====== INPUT DATA ======

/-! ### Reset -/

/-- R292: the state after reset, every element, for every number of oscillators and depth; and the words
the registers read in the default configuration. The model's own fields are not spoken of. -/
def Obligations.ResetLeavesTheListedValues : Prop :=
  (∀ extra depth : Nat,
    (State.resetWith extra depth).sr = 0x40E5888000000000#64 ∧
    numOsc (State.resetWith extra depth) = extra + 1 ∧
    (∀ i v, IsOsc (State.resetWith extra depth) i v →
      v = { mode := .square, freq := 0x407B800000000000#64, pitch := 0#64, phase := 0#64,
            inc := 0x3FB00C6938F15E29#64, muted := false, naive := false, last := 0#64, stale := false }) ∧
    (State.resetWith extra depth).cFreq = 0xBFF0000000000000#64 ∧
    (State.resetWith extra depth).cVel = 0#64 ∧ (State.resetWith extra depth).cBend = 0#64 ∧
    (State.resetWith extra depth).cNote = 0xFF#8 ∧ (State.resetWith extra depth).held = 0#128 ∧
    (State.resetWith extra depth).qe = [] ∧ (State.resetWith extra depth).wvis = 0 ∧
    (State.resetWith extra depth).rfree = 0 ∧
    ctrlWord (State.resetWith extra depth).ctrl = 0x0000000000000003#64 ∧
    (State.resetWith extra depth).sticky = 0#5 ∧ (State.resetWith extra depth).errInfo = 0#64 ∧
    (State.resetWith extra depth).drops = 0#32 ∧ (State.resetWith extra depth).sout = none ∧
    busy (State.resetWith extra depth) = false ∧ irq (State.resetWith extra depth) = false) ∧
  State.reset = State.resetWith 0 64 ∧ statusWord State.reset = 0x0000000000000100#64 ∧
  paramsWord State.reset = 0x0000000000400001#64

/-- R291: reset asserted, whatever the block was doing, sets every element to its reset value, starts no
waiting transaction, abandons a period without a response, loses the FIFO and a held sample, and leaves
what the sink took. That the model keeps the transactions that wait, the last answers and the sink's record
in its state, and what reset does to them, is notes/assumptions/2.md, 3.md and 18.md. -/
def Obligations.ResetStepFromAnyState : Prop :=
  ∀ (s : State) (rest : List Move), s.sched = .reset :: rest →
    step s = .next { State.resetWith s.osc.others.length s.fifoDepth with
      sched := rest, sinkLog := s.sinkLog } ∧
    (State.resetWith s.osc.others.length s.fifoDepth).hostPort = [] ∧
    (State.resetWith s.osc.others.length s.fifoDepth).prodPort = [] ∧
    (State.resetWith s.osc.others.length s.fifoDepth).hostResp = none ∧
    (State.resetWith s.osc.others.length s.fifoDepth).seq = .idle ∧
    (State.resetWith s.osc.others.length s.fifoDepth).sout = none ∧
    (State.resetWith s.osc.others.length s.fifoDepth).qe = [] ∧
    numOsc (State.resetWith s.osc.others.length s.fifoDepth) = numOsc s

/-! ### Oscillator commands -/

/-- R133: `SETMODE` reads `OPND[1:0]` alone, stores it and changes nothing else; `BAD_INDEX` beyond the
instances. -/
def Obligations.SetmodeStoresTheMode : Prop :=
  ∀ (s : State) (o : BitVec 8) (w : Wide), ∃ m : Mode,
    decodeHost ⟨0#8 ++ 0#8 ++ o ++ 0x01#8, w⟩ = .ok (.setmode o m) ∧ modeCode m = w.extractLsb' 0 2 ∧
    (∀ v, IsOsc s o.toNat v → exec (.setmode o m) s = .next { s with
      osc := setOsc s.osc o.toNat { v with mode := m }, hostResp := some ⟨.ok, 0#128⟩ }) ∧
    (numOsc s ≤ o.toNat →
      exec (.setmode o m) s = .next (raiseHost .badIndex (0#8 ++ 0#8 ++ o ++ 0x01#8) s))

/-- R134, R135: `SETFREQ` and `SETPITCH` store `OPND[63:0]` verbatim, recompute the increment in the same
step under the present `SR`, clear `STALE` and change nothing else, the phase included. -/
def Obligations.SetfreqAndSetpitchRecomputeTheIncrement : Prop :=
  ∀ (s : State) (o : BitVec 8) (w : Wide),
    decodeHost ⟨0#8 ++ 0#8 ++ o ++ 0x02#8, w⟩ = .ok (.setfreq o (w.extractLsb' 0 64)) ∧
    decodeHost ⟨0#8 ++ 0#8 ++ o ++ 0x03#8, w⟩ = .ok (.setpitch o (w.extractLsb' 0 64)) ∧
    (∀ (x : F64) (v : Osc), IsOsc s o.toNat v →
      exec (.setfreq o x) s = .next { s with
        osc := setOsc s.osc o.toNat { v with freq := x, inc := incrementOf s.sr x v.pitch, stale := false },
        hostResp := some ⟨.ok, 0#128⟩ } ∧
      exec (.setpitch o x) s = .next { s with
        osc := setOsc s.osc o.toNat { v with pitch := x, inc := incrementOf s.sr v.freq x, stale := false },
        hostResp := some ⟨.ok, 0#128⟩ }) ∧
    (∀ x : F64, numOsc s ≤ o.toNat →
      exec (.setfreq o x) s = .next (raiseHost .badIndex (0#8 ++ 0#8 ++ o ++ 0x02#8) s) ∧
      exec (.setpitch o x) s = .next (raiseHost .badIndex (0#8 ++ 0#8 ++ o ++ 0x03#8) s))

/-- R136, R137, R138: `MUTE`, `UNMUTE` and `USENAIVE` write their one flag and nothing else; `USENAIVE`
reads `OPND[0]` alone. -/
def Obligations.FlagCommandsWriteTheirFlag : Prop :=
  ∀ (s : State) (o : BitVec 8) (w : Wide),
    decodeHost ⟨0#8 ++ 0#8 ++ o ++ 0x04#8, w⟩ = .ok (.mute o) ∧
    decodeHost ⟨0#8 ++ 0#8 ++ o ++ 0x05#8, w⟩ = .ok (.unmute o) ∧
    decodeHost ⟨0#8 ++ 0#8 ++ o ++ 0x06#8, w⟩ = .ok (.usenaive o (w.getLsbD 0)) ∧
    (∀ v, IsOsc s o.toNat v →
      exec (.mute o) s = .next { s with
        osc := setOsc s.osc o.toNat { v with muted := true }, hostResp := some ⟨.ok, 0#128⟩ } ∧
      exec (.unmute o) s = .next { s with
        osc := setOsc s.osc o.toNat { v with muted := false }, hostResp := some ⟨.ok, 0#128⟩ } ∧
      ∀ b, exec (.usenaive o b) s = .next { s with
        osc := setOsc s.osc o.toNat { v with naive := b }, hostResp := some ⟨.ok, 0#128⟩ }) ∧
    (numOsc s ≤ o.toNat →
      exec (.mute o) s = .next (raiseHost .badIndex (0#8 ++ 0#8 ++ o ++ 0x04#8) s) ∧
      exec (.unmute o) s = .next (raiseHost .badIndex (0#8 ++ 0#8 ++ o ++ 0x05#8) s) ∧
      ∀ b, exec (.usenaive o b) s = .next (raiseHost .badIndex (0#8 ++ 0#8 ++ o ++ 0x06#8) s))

======

_WHAT YOU HAVE TO DO_
The required output is the stretch of entries above from the line containing "in the same" through the line containing "def Obligations.SetfreqAndSetpitchRecomputeTheIncrement : Prop", reproduced exactly.

_RESULT OF THE EXERCISE_
/-- R134, R135: `SETFREQ` and `SETPITCH` store `OPND[63:0]` verbatim, recompute the increment in the same
step under the present `SR`, clear `STALE` and change nothing else, the phase included. -/
def Obligations.SetfreqAndSetpitchRecomputeTheIncrement : Prop :=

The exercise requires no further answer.